Starting in 2023, the submission workflow is reworked to use a new patch system. GitHub users are now welcome to create file-based patches, similar to how Changesets are created. This should give a similar experience as how Reddit submissions work.

For the Reddit submissions, instead of putting every submissions in one temp-atlas.json basket, redditcrawl.py has been adjusted to convert them to patches instead. merge_out.py would merge all of these patches into the main atlas.json data, instead of temp-atlas.json only.

This would solve the following problems by having these.
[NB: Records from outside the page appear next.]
theorem step_cfg {s t : State} (h : step s = .next t) : t.cfg = s.cfg := by
  rcases step_next s t h with ⟨-, -, rfl⟩ | ⟨rest, -, -, rfl⟩ | ⟨rest, -, rfl⟩ | ⟨m, rest, -, -, hm⟩ | ⟨left, -, hrun⟩
  · rfl
  · rfl
  · rw [work_frame]
  · exact (hostMove_cfg hm :)
  · obtain ⟨-, -, -, -, hcfg⟩ := runCommand_frame hrun
    exact hcfg

/-- Settles O35: each turn a step can take (`step_next`) keeps the invariant, the command in progress by what its checks
have passed. -/
theorem everyStepKeepsInv : Obligations.EveryStepKeepsInv := by
  intro s t hinv h
  refine ⟨?_, step_cfg h⟩
  rcases step_next s t h with ⟨-, -, rfl⟩ | ⟨rest, -, -, rfl⟩ | ⟨rest, -, rfl⟩ | ⟨m, rest, -, -, hm⟩ | ⟨left, -, hrun⟩
  · exact hinv
  · exact hinv.withTurns rest
  · exact (hinv.withTurns rest).work
  · exact (hinv.withTurns rest).hostMove hm
  · exact (hinv.withTurns left).runCommand hrun

end Sys2Proof.Machine
end

section
/-! PROOFS. What a command depends on (R22, R23, R70): its inputs are bytes of the regions it reads, through the latch; and
the length of what it writes (R34). -/

namespace Sys2Proof.Machine

/-! ### `OUT_LEN` -/

theorem dmemSize_le {s : State} (h : s.Inv) : s.cfg.dmemSize ≤ 2 ^ 32 := by
  have hcfg := h.config
  simp only [Config.wellFormed, Bool.and_eq_true, decide_eq_true_eq] at hcfg
  obtain ⟨⟨-, hsize⟩, -⟩ := hcfg
  exact hsize

/-- `SRC_LEN + 16` fits in 32 bits: were the output as long as all of a 2^32-byte `DMEM`, it would cover the nonce, which
R67 forbids. -/
theorem sealRegion_len_lt {s : State} (h : s.Inv) (hpass : firstFault (sealChecks s) = none) :
    s.latch.sealRegion.len < 2 ^ 32 := by
  have hsize := dmemSize_le h
  have hbounds : outOfBounds s.cfg.dmemSize .aeadSeal s.latch = false :=
    condition_of_checks_pass (f := .bounds) hpass (by simp [sealChecks])
  have hoverlap : forbiddenOverlap s.latch s.latch.sealRegion = false :=
    condition_of_checks_pass (f := .overlap) hpass (by simp [sealChecks])
  obtain ⟨hwritten, hread⟩ := (outOfBounds_false _ _ _).1 hbounds
  have hout := (inBounds_iff _ _ _).1 hwritten
  have hnonce := (inBounds_iff _ _ _).1 (hread s.latch.nonceRegion (by simp [regionsRead]))
  have hapart : ¬ s.latch.sealRegion.overlaps s.latch.nonceRegion = true := by
    simp only [forbiddenOverlap, Bool.or_eq_false_iff] at hoverlap
    obtain ⟨⟨hnonceApart, -⟩, -⟩ := hoverlap
    simp [hnonceApart]
  rw [Region.overlaps, overlap_iff] at hapart
  simp only [regionWritten, Descriptors.sealRegion, Descriptors.nonceRegion] at *
  omega

/-- The length of every command's output region is a 32-bit number. -/
theorem regionWritten_len_lt {i : Instr} {s : State} (h : s.Inv) (hpass : firstFault (checksOf i s) = none) :
    (regionWritten i s.latch).len < 2 ^ 32 := by
  cases i with
  | aeadSeal => exact sealRegion_len_lt h hpass
  | aeadOpen => exact Nat.lt_of_le_of_lt (Nat.sub_le _ _) s.latch.srcLen.isLt
  | nop | aeadNew | clr | selb b | tbcEnc | tbcKsX1 | tbcKsX2 | tbcKsX4 | tbcTagX1 | tbcTagX2 | tbcTagX4 =>
    simp [regionWritten, laneRegion]

/-- Settles O28: every command completes with the length of its output region in `OUT_LEN` (`exec_cases`), which does not
wrap around (`regionWritten_len_lt`). -/
theorem outLenCountsTheBytesWritten : Obligations.OutLenCountsTheBytesWritten := by
  intro i s t hinv h
  rcases exec_cases h with ⟨f, hf, rfl⟩ | ⟨hpass, u, ph, -, -, rfl⟩
  · simp [hf]
  · simpa using regionWritten_len_lt hinv hpass
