-- ==== Sys2Proof/Decode.lean ====
section
/-! DEFINITION. Decoding and encoding (spec 30_encoding). The decoder is the opcode map of R61: a word selects
the row whose masked bits it matches, and a word that selects none is UNDEFINED (R62). Behind it stand the case
analysis of R60, as a second reading of the same rules, and the encoder. -/

namespace Sys2Proof

/-! ### The fields of a word (R10) -/

/-- `n1 = op[15:12]`. -/
def n1 (op : Word) : Nibble := op.extractLsb' 12 4
/-- `n2 = op[11:8]`. -/
def n2 (op : Word) : Nibble := op.extractLsb' 8 4
/-- `n3 = op[7:4]`. -/
def n3 (op : Word) : Nibble := op.extractLsb' 4 4
/-- `n4 = op[3:0]`. -/
def n4 (op : Word) : Nibble := op.extractLsb' 0 4

/-- The register number in a nibble. -/
def regOf (b : Nibble) : Reg := b.toFin

/-- `x = n2`. -/
def fieldX (op : Word) : Reg := regOf (n2 op)
/-- `y = n3`. -/
def fieldY (op : Word) : Reg := regOf (n3 op)
/-- `n = n4`, the sprite height. -/
def fieldN (op : Word) : Nat := (n4 op).toNat
/-- `kk = op[7:0]`. -/
def fieldKK (op : Word) : Byte := op.extractLsb' 0 8
/-- `nnn = op[11:0]`. -/
def fieldNNN (op : Word) : Addr12 := op.extractLsb' 0 12

/-! ### The opcode map (R61) -/

/-- A row of the map: a word `op` selects it when `op & mask == pattern`, and then stands for `build op`. -/
structure Row where
  pattern : Word
  mask    : Word
  build   : Word → Instr

/-- Rows 1 to 9. -/
def rows1to9 : List Row :=
  [ ⟨0x00E0, 0xFFFF, fun _ => .cls⟩,
    ⟨0x00EE, 0xFFFF, fun _ => .ret⟩,
    ⟨0x1000, 0xF000, fun op => .jp (fieldNNN op)⟩,
    ⟨0x2000, 0xF000, fun op => .call (fieldNNN op)⟩,
    ⟨0x3000, 0xF000, fun op => .seImm (fieldX op) (fieldKK op)⟩,
    ⟨0x4000, 0xF000, fun op => .sneImm (fieldX op) (fieldKK op)⟩,
    ⟨0x5000, 0xF000, fun op => .seReg (fieldX op) (fieldY op) (n4 op)⟩,
    ⟨0x6000, 0xF000, fun op => .ldImm (fieldX op) (fieldKK op)⟩,
    ⟨0x7000, 0xF000, fun op => .addImm (fieldX op) (fieldKK op)⟩ ]

/-- Rows 10 to 18, the 8xyN group. -/
def rows10to18 : List Row :=
  [ ⟨0x8000, 0xF00F, fun op => .ldReg (fieldX op) (fieldY op)⟩,
    ⟨0x8001, 0xF00F, fun op => .orReg (fieldX op) (fieldY op)⟩,
    ⟨0x8002, 0xF00F, fun op => .andReg (fieldX op) (fieldY op)⟩,
    ⟨0x8003, 0xF00F, fun op => .xorReg (fieldX op) (fieldY op)⟩,
    ⟨0x8004, 0xF00F, fun op => .addReg (fieldX op) (fieldY op)⟩,
    ⟨0x8005, 0xF00F, fun op => .subReg (fieldX op) (fieldY op)⟩,
    ⟨0x8006, 0xF00F, fun op => .shr (fieldX op) (fieldY op)⟩,
    ⟨0x8007, 0xF00F, fun op => .subn (fieldX op) (fieldY op)⟩,
    ⟨0x800E, 0xF00F, fun op => .shl (fieldX op) (fieldY op)⟩ ]

/-- Rows 19 to 25. -/
def rows19to25 : List Row :=
  [ ⟨0x9000, 0xF000, fun op => .sneReg (fieldX op) (fieldY op) (n4 op)⟩,
    ⟨0xA000, 0xF000, fun op => .ldI (fieldNNN op)⟩,
    ⟨0xB000, 0xF000, fun op => .jpV0 (fieldNNN op)⟩,
    ⟨0xC000, 0xF000, fun op => .rnd (fieldX op) (fieldKK op)⟩,
    ⟨0xD000, 0xF000, fun op => .drw (fieldX op) (fieldY op) (fieldN op)⟩,
    ⟨0xE09E, 0xF0FF, fun op => .skp (fieldX op)⟩,
    ⟨0xE0A1, 0xF0FF, fun op => .sknp (fieldX op)⟩ ]

/-- Rows 26 to 34, the Fxkk group. -/
def rows26to34 : List Row :=
  [ ⟨0xF007, 0xF0FF, fun op => .ldVxDt (fieldX op)⟩,
    ⟨0xF00A, 0xF0FF, fun op => .ldVxK (fieldX op)⟩,
    ⟨0xF015, 0xF0FF, fun op => .ldDtVx (fieldX op)⟩,
    ⟨0xF018, 0xF0FF, fun op => .ldStVx (fieldX op)⟩,
    ⟨0xF01E, 0xF0FF, fun op => .addI (fieldX op)⟩,
    ⟨0xF029, 0xF0FF, fun op => .ldF (fieldX op)⟩,
    ⟨0xF033, 0xF0FF, fun op => .ldB (fieldX op)⟩,
    ⟨0xF055, 0xF0FF, fun op => .ldMemVx (fieldX op)⟩,
    ⟨0xF065, 0xF0FF, fun op => .ldVxMem (fieldX op)⟩ ]

/-- The 34 rows of R61, in its order. -/
def opcodeMap : List Row := rows1to9 ++ rows10to18 ++ rows19to25 ++ rows26to34

/-- Why the decoder gives no instruction. -/
inductive DecodeReject where
  /-- The word is UNDEFINED (R62): a slot runs it as a no-op (40_execute_cycle R74). -/
  | undefinedWord (op : Word)
  /-- Fewer than two bytes were given (R57). -/
  | truncated
  deriving DecidableEq, Repr

/-- The first row that a word selects. -/
def selectRow (op : Word) : List Row → Option Row
  | [] => none
  | r :: rs => if op &&& r.mask = r.pattern then some r else selectRow op rs

/-- The instruction a word stands for, or UNDEFINED (R60, R61). -/
def decode (op : Word) : Except DecodeReject Instr :=
  match selectRow op opcodeMap with
  | some r => .ok (r.build op)
  | none => .error (.undefinedWord op)

/-- `(hi << 8) | lo`: the word at two consecutive bytes (20_memory R47). -/
def wordOfBytes (hi lo : Byte) : Word := hi ++ lo

/-- The bytes of a word in the order of their addresses, the high byte first (20_memory R47). -/
def bytesOfWord (op : Word) : List Byte := [op.extractLsb' 8 8, op.extractLsb' 0 8]

/-- The instruction at the head of a byte sequence, and the bytes after it: every instruction has two bytes (R57). -/
def decodeBytes : List Byte → Except DecodeReject (Instr × List Byte)
  | hi :: lo :: rest =>
    match decode (wordOfBytes hi lo) with
    | .ok i => .ok (i, rest)
    | .error e => .error e
  | _ => .error .truncated

/-! ### The case analysis of R60 -/

/-- The instruction R60's `decode` gives for a word, `none` for UNDEFINED. -/
def dispatchR60 (op : Word) : Option Instr :=
  match (n1 op).toNat with
  | 0x0 => if op = 0x00E0 then some .cls else if op = 0x00EE then some .ret else none
  | 0x1 => some (.jp (fieldNNN op))
  | 0x2 => some (.call (fieldNNN op))
  | 0x3 => some (.seImm (fieldX op) (fieldKK op))
  | 0x4 => some (.sneImm (fieldX op) (fieldKK op))
  | 0x5 => some (.seReg (fieldX op) (fieldY op) (n4 op))
  | 0x6 => some (.ldImm (fieldX op) (fieldKK op))
  | 0x7 => some (.addImm (fieldX op) (fieldKK op))
  | 0x8 =>
    match (n4 op).toNat with
    | 0x0 => some (.ldReg (fieldX op) (fieldY op))
    | 0x1 => some (.orReg (fieldX op) (fieldY op))
    | 0x2 => some (.andReg (fieldX op) (fieldY op))
    | 0x3 => some (.xorReg (fieldX op) (fieldY op))
    | 0x4 => some (.addReg (fieldX op) (fieldY op))
    | 0x5 => some (.subReg (fieldX op) (fieldY op))
    | 0x6 => some (.shr (fieldX op) (fieldY op))
    | 0x7 => some (.subn (fieldX op) (fieldY op))
    | 0xE => some (.shl (fieldX op) (fieldY op))
    | _ => none
  | 0x9 => some (.sneReg (fieldX op) (fieldY op) (n4 op))
  | 0xA => some (.ldI (fieldNNN op))
  | 0xB => some (.jpV0 (fieldNNN op))
  | 0xC => some (.rnd (fieldX op) (fieldKK op))
  | 0xD => some (.drw (fieldX op) (fieldY op) (fieldN op))
  | 0xE =>
    if fieldKK op = 0x9E then some (.skp (fieldX op))
    else if fieldKK op = 0xA1 then some (.sknp (fieldX op))
    else none
  | 0xF =>
    if fieldKK op = 0x07 then some (.ldVxDt (fieldX op))
    else if fieldKK op = 0x0A then some (.ldVxK (fieldX op))
    else if fieldKK op = 0x15 then some (.ldDtVx (fieldX op))
    else if fieldKK op = 0x18 then some (.ldStVx (fieldX op))
    else if fieldKK op = 0x1E then some (.addI (fieldX op))
    else if fieldKK op = 0x29 then some (.ldF (fieldX op))
    else if fieldKK op = 0x33 then some (.ldB (fieldX op))
    else if fieldKK op = 0x55 then some (.ldMemVx (fieldX op))
    else if fieldKK op = 0x65 then some (.ldVxMem (fieldX op))
    else none
  | _ => none

/-! ### The encoder (the formats of R58) -/

/-- The 4-bit field that names a register. -/
def nibbleOf (r : Reg) : Nibble := BitVec.ofFin r

/-- Format A: a nibble and a 12-bit operand. -/
def formatA (top : Nibble) (nnn : Addr12) : Word := top ++ nnn
/-- Formats B and X: a nibble, a register and a byte (an operand, or the sub-operation). -/
def formatB (top : Nibble) (x : Reg) (kk : Byte) : Word := top ++ nibbleOf x ++ kk
/-- Formats R and D: a nibble, two registers and a low nibble (the sub-operation, or the count). -/
def formatR (top : Nibble) (x y : Reg) (low : Nibble) : Word := top ++ nibbleOf x ++ nibbleOf y ++ low

/-- The word of an instruction, from the formats of R58 and the patterns of R61. -/
def encode : Instr → Word
  | .cls => 0x00E0
  | .ret => 0x00EE
  | .jp nnn => formatA 0x1 nnn
  | .call nnn => formatA 0x2 nnn
  | .seImm x kk => formatB 0x3 x kk
  | .sneImm x kk => formatB 0x4 x kk
  | .seReg x y ignored => formatR 0x5 x y ignored
  | .ldImm x kk => formatB 0x6 x kk
  | .addImm x kk => formatB 0x7 x kk
  | .ldReg x y => formatR 0x8 x y 0x0
  | .orReg x y => formatR 0x8 x y 0x1
  | .andReg x y => formatR 0x8 x y 0x2
  | .xorReg x y => formatR 0x8 x y 0x3
  | .addReg x y => formatR 0x8 x y 0x4
  | .subReg x y => formatR 0x8 x y 0x5
  | .shr x y => formatR 0x8 x y 0x6
  | .subn x y => formatR 0x8 x y 0x7
  | .shl x y => formatR 0x8 x y 0xE
  | .sneReg x y ignored => formatR 0x9 x y ignored
  | .ldI nnn => formatA 0xA nnn
  | .jpV0 nnn => formatA 0xB nnn
  | .rnd x kk => formatB 0xC x kk
  | .drw x y n => formatR 0xD x y (BitVec.ofNat 4 n)
  | .skp x => formatB 0xE x 0x9E
  | .sknp x => formatB 0xE x 0xA1
  | .ldVxDt x => formatB 0xF x 0x07
  | .ldVxK x => formatB 0xF x 0x0A
  | .ldDtVx x => formatB 0xF x 0x15
  | .ldStVx x => formatB 0xF x 0x18
  | .addI x => formatB 0xF x 0x1E
  | .ldF x => formatB 0xF x 0x29
  | .ldB x => formatB 0xF x 0x33
  | .ldMemVx x => formatB 0xF x 0x55
  | .ldVxMem x => formatB 0xF x 0x65

/-- The bytes of an instruction in the order of their addresses. -/
def encodeBytes (i : Instr) : List Byte := bytesOfWord (encode i)

/-! ### The host's numbering of a table word -/

/-- The word whose bits are `w`, numbered as spec/opcode_table.json numbers them, every bit from `nbits` on zero.
Every row of the table has one 16-bit word, so bit 0 is the word's least significant bit. -/
def tableWord (nbits w : Nat) : Word := BitVec.ofNat 16 (w % 2 ^ nbits)

/-- The instruction the decoder reads from the bytes of `tableWord nbits w`. -/
def decodeTableWord (nbits w : Nat) : Option Instr :=
  match decodeBytes (bytesOfWord (tableWord nbits w)) with
  | .ok (i, _) => some i
  | .error _ => none

end Sys2Proof
end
  1. In most cases, PRs would not conflict as people only need to write a separate files instead of storming on atlas.json, all at once.
  2. The dependency on Reddit is reduced. By having less submissions to fetch on Reddit, we can stay under the limit on Reddit API. When submissions can’t be made on Reddit, an easy enough alternative is available.
  3. Contributing via GitHub is now easier than ever. Submitting patches is can be as easy as adding a new file from GitHub without cloning the repository.

The utilization of this feature is reflected with the PR traffic on the the 2023 Atlas. During the period of the event, ~200-300 PRs can be made, and it doesn’t take long that we get the #1000 mark.

Flow of submissions before the implementation of the patch system.
Flow of submissions before the implementation of the patch system.
Flow of submissions after the implementation of the patch system.
Flow of submissions after the implementation of the patch system.

Periods and variations

A screenshot showing the variation dropdown (left) and the timeline slider for periods (center).
A screenshot showing the variation dropdown (left) and the timeline slider for periods (center).

In 2022, the feature of periods and variations is implemented. Mind the two terminologies.

  • Canvas variations are referring to the different canvas versions that are distinct to each other. For example, both default r/place canvas and The Final Clean canvas are different variations. This is shown as a dropdown.
  • Periods are referring to the group of canvas versions that are different in time/period. For example, there are 30-minute versions of the default r/place canvas as its periods. This is shown as a slider.6

Before this, the Atlas only supports one canvas, and one canvas only. Few suggestions were made regarding this.

  1. Few people requested for a “time travel” feature, which is the initial idea of all of this.
  2. We want to add The Final Clean canvas in it too.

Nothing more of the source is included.